[Input for this task]
= = = = = = =

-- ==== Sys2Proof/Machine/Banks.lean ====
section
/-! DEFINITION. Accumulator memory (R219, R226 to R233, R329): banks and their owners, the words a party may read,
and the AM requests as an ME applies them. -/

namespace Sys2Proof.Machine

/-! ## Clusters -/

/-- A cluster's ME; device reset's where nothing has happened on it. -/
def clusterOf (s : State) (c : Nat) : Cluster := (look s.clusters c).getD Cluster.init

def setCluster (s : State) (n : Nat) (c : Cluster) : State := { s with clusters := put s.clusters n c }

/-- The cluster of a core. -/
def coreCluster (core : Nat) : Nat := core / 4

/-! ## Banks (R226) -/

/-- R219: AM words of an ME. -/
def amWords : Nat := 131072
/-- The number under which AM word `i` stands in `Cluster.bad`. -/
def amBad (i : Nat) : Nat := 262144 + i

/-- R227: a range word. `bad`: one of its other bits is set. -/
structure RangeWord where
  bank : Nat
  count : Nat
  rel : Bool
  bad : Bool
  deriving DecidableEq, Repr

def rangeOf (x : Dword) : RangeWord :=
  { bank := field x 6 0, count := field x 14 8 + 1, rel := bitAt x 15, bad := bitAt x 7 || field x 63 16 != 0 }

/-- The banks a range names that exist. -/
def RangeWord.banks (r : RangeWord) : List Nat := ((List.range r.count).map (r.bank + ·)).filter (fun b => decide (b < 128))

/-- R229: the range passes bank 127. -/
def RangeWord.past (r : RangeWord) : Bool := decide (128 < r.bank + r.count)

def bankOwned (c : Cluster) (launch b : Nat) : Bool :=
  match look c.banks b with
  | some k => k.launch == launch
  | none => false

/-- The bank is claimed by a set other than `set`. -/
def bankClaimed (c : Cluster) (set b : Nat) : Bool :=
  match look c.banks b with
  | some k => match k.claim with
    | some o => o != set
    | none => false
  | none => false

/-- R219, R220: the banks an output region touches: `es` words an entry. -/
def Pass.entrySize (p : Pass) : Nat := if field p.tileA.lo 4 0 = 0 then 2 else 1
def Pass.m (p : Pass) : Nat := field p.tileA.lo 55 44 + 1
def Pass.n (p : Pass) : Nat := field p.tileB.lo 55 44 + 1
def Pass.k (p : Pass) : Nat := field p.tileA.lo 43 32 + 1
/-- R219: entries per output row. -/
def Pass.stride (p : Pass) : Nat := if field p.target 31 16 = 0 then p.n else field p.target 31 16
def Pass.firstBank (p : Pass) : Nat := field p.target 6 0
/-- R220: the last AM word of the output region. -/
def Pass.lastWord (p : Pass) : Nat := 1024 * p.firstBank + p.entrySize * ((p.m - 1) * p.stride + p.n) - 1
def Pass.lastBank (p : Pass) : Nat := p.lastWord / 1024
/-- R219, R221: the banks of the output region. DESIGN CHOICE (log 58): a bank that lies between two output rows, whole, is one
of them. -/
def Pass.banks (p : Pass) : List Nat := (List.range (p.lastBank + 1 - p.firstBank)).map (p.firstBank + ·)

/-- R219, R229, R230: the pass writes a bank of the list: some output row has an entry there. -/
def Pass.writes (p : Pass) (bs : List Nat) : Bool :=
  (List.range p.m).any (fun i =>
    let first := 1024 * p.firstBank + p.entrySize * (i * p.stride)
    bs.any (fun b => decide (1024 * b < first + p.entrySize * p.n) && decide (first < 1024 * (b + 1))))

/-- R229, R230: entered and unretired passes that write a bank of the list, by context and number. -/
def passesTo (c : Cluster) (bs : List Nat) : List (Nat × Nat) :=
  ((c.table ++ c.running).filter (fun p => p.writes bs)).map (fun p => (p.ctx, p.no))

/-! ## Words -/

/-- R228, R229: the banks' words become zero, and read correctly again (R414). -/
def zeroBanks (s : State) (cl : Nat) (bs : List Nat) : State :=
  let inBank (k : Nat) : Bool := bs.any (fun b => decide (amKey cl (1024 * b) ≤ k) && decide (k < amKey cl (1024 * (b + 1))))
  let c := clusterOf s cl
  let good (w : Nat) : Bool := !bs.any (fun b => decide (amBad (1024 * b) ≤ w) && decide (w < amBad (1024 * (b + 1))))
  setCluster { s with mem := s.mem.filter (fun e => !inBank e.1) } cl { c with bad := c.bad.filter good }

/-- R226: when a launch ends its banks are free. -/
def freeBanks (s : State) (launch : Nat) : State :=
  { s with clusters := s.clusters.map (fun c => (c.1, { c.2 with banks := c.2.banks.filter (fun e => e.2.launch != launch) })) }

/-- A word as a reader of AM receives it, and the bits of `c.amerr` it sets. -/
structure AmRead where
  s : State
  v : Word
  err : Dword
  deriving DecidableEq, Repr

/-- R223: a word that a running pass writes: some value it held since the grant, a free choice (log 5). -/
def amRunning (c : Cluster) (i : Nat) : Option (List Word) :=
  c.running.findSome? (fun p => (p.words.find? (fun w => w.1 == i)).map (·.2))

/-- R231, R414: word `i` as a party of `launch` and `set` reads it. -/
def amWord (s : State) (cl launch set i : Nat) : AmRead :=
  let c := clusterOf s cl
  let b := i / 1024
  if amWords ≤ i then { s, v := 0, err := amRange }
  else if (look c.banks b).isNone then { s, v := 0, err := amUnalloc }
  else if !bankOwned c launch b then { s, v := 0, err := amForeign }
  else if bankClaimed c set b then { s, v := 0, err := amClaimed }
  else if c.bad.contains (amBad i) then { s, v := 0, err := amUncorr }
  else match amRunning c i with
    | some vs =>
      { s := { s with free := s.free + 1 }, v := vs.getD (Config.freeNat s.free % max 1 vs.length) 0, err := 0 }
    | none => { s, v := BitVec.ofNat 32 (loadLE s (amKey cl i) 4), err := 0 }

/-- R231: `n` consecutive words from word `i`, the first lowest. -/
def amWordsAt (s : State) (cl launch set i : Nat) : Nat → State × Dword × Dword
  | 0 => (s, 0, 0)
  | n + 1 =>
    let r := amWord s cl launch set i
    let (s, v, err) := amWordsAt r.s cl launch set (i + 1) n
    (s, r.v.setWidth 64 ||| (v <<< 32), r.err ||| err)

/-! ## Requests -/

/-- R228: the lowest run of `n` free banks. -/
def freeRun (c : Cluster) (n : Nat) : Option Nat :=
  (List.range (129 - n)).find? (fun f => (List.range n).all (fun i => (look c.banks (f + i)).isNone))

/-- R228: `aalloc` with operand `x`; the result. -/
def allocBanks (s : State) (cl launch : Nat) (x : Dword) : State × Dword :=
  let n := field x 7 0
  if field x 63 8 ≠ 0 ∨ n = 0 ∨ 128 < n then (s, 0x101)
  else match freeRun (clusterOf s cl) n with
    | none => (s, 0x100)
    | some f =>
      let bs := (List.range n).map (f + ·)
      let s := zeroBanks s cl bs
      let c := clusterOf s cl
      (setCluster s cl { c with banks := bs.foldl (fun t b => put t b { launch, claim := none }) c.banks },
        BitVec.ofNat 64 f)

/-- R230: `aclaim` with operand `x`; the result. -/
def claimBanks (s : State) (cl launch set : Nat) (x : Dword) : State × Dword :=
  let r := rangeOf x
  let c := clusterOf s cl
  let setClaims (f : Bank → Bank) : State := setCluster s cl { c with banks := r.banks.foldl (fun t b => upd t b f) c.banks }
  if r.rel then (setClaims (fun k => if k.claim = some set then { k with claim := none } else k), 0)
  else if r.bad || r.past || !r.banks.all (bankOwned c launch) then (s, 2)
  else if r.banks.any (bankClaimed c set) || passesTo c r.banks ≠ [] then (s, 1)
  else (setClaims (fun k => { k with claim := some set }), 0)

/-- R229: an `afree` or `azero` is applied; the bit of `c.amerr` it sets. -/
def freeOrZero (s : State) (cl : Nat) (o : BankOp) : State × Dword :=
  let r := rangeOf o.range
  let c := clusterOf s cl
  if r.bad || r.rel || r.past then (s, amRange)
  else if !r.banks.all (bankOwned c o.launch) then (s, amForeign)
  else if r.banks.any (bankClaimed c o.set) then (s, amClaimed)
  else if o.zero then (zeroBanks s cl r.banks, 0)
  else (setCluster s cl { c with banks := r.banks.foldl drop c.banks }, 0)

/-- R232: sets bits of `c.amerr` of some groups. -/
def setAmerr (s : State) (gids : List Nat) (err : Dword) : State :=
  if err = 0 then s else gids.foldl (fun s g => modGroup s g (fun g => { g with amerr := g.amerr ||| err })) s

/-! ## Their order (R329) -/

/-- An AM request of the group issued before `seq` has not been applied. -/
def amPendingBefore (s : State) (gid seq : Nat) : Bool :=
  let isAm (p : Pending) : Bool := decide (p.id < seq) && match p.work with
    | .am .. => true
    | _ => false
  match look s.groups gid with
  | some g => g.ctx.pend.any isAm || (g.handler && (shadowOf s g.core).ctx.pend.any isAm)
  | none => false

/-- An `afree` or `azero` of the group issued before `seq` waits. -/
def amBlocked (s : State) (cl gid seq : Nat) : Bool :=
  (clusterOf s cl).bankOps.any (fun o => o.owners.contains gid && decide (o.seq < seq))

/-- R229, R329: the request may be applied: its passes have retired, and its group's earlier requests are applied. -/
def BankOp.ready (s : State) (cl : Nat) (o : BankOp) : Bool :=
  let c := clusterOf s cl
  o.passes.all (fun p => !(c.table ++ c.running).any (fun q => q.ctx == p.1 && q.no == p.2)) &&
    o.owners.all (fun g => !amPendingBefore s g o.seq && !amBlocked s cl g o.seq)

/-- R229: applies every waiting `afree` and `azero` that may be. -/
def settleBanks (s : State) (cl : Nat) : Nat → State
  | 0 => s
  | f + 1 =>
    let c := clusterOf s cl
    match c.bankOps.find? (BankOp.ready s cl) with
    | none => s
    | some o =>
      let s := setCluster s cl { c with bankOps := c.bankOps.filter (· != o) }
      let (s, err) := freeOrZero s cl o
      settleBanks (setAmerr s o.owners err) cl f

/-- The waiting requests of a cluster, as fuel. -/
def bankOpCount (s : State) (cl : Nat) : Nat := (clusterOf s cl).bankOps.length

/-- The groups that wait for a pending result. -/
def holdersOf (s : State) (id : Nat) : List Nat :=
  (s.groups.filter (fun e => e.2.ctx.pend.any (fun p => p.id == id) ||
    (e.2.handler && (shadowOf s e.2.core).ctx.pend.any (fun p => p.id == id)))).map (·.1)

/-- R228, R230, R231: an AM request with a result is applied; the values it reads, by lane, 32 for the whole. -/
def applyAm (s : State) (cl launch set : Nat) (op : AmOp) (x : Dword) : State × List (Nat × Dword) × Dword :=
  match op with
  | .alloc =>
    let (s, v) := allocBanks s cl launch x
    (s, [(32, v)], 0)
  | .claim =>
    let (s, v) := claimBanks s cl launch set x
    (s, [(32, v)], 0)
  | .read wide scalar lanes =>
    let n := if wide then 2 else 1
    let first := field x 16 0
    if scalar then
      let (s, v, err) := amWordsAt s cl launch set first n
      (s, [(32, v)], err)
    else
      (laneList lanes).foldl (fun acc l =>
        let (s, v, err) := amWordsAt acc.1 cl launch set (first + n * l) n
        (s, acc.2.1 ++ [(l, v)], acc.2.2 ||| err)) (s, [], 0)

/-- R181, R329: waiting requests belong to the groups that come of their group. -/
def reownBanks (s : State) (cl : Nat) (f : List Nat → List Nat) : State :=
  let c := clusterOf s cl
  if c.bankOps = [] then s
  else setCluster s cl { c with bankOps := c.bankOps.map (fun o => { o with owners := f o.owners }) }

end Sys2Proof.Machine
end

= = = = = = =

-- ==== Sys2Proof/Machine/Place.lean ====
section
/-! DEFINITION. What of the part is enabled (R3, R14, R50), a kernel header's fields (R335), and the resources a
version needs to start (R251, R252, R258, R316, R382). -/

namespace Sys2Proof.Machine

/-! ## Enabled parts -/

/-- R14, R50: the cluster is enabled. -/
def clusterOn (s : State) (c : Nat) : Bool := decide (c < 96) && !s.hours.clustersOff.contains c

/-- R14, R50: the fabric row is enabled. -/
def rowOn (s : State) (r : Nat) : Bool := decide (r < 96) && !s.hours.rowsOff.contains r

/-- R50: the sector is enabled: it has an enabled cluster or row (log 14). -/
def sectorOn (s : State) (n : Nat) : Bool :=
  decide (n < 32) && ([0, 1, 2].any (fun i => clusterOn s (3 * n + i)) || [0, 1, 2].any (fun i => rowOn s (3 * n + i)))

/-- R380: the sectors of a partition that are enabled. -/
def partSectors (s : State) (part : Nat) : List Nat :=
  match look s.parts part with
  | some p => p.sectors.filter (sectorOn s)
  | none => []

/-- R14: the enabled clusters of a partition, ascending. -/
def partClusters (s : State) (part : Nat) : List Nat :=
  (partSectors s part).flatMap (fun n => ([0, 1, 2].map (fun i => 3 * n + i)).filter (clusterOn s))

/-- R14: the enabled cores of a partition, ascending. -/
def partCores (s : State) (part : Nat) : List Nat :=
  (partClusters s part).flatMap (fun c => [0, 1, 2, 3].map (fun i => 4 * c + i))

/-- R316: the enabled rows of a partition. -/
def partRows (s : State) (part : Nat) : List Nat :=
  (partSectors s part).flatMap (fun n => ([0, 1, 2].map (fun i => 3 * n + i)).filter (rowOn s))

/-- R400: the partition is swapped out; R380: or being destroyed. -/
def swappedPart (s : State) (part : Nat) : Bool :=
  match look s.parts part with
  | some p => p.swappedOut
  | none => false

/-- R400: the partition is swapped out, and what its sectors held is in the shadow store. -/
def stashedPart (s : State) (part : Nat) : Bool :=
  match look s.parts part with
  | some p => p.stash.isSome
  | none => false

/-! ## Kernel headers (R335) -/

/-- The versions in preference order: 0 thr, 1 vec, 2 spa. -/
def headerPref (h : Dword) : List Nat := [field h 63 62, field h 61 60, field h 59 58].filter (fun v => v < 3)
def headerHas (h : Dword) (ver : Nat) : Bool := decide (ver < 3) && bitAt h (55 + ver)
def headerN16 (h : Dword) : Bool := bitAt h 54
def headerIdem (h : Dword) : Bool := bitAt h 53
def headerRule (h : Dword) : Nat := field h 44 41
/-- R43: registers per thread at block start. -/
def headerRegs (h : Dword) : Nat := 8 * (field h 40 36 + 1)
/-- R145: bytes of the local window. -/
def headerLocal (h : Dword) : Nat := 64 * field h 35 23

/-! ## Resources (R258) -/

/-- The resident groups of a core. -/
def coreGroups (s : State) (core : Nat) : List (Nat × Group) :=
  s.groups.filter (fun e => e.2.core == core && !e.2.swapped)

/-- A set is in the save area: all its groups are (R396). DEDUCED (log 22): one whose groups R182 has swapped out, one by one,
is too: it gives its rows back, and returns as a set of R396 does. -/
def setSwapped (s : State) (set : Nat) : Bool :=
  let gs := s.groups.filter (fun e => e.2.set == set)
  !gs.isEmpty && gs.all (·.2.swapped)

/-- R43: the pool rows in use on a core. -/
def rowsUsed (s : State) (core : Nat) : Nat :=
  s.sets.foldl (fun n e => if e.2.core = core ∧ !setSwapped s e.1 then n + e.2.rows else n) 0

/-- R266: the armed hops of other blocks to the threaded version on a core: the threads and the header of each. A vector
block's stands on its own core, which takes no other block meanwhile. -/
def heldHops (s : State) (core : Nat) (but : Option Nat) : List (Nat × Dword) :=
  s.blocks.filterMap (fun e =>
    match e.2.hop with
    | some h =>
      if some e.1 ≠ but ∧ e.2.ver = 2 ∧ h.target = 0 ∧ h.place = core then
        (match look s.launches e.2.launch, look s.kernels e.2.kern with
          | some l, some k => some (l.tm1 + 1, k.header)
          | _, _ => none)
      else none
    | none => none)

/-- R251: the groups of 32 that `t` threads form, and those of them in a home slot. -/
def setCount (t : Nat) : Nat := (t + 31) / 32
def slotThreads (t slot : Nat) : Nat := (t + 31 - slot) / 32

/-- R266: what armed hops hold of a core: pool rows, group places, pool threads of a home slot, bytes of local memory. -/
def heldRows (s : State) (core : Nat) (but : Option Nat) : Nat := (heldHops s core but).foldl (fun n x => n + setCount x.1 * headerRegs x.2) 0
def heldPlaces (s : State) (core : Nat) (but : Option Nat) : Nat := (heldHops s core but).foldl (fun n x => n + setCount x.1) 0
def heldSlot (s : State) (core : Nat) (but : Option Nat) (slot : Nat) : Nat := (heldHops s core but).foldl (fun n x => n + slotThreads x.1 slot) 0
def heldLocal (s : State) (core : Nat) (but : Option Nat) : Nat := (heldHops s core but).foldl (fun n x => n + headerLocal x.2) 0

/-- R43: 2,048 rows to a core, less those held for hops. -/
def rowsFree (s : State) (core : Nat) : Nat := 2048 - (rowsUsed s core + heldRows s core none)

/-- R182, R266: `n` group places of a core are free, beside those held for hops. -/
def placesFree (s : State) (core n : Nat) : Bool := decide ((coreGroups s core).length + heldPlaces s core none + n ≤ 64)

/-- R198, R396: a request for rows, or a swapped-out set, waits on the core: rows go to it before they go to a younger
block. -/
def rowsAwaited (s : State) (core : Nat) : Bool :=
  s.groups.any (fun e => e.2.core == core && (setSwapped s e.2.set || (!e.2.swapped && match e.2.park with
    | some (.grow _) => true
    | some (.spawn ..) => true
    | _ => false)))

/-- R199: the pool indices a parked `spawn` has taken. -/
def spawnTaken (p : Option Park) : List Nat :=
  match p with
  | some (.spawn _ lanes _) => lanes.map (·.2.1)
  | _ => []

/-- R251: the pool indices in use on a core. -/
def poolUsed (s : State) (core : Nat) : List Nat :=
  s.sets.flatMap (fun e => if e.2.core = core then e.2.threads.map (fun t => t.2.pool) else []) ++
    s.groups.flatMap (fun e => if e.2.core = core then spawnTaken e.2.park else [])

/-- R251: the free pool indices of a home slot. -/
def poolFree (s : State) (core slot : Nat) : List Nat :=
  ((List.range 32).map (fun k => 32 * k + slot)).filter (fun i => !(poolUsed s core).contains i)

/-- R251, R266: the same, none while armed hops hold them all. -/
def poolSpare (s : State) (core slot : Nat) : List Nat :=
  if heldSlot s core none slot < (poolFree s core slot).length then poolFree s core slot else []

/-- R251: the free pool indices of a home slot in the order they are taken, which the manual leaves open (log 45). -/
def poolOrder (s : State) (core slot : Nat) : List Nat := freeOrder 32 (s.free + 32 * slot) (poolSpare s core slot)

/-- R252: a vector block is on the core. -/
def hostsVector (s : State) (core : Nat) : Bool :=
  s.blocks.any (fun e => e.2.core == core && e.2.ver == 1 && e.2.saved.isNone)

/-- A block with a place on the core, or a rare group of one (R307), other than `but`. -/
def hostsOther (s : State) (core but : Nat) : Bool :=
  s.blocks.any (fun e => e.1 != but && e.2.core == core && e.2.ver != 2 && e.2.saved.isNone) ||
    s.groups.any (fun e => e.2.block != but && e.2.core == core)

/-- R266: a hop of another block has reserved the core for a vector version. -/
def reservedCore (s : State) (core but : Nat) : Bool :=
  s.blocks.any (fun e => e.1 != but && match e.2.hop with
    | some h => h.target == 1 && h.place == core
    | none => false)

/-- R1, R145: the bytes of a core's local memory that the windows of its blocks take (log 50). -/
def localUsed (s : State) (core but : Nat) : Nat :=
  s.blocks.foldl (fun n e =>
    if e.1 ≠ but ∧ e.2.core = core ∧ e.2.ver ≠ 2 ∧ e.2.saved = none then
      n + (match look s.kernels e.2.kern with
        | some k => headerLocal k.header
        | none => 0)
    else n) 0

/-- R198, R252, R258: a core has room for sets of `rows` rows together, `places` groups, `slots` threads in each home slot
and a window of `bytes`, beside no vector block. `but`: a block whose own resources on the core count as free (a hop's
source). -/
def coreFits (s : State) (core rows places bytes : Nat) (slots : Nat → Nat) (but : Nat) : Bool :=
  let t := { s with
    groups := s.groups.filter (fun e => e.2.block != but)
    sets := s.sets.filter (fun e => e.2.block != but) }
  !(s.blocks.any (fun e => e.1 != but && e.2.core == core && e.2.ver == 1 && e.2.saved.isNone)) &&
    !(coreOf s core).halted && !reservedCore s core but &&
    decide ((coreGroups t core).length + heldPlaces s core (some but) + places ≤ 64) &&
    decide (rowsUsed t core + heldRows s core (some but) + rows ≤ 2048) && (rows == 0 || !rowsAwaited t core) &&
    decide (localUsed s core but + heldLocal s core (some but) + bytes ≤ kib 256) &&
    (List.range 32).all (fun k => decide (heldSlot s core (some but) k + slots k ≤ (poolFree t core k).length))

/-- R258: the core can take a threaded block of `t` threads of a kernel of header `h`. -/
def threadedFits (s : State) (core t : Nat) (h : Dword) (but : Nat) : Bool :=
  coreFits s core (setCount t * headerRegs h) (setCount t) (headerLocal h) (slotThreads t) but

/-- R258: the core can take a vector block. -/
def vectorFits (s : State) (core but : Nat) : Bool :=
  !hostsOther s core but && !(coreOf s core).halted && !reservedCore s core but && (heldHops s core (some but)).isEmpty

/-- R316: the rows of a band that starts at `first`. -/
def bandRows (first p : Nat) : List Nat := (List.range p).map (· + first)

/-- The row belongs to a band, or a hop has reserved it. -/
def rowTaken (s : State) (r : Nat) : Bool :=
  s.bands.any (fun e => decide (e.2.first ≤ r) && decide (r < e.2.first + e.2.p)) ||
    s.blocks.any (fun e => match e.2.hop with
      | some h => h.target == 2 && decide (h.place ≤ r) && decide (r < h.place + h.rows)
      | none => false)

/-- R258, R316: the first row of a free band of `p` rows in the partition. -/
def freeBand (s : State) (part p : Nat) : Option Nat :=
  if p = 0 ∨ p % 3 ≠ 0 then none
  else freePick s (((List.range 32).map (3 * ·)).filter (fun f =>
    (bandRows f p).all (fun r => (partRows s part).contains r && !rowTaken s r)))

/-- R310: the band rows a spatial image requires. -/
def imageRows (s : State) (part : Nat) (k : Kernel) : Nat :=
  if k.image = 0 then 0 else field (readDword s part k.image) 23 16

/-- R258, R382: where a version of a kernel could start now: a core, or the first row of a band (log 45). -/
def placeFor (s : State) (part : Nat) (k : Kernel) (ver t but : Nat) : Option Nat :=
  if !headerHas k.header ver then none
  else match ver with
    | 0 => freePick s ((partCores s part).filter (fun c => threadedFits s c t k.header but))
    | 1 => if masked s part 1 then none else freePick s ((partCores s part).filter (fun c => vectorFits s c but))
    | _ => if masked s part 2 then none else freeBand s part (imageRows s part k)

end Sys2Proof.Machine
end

= = = = = = =

[Instructions for the task] The response should hold exactly the lines starting at the line with "def setCount (t : Nat) : Nat := (t + 31) / 32" and ending at the line with "local memory. -/", and no other line of the material above.

[Exercise solution]
def setCount (t : Nat) : Nat := (t + 31) / 32
def slotThreads (t slot : Nat) : Nat := (t + 31 - slot) / 32

/-- R266: what armed hops hold of a core: pool rows, group places, pool threads of a home slot, bytes of local memory. -/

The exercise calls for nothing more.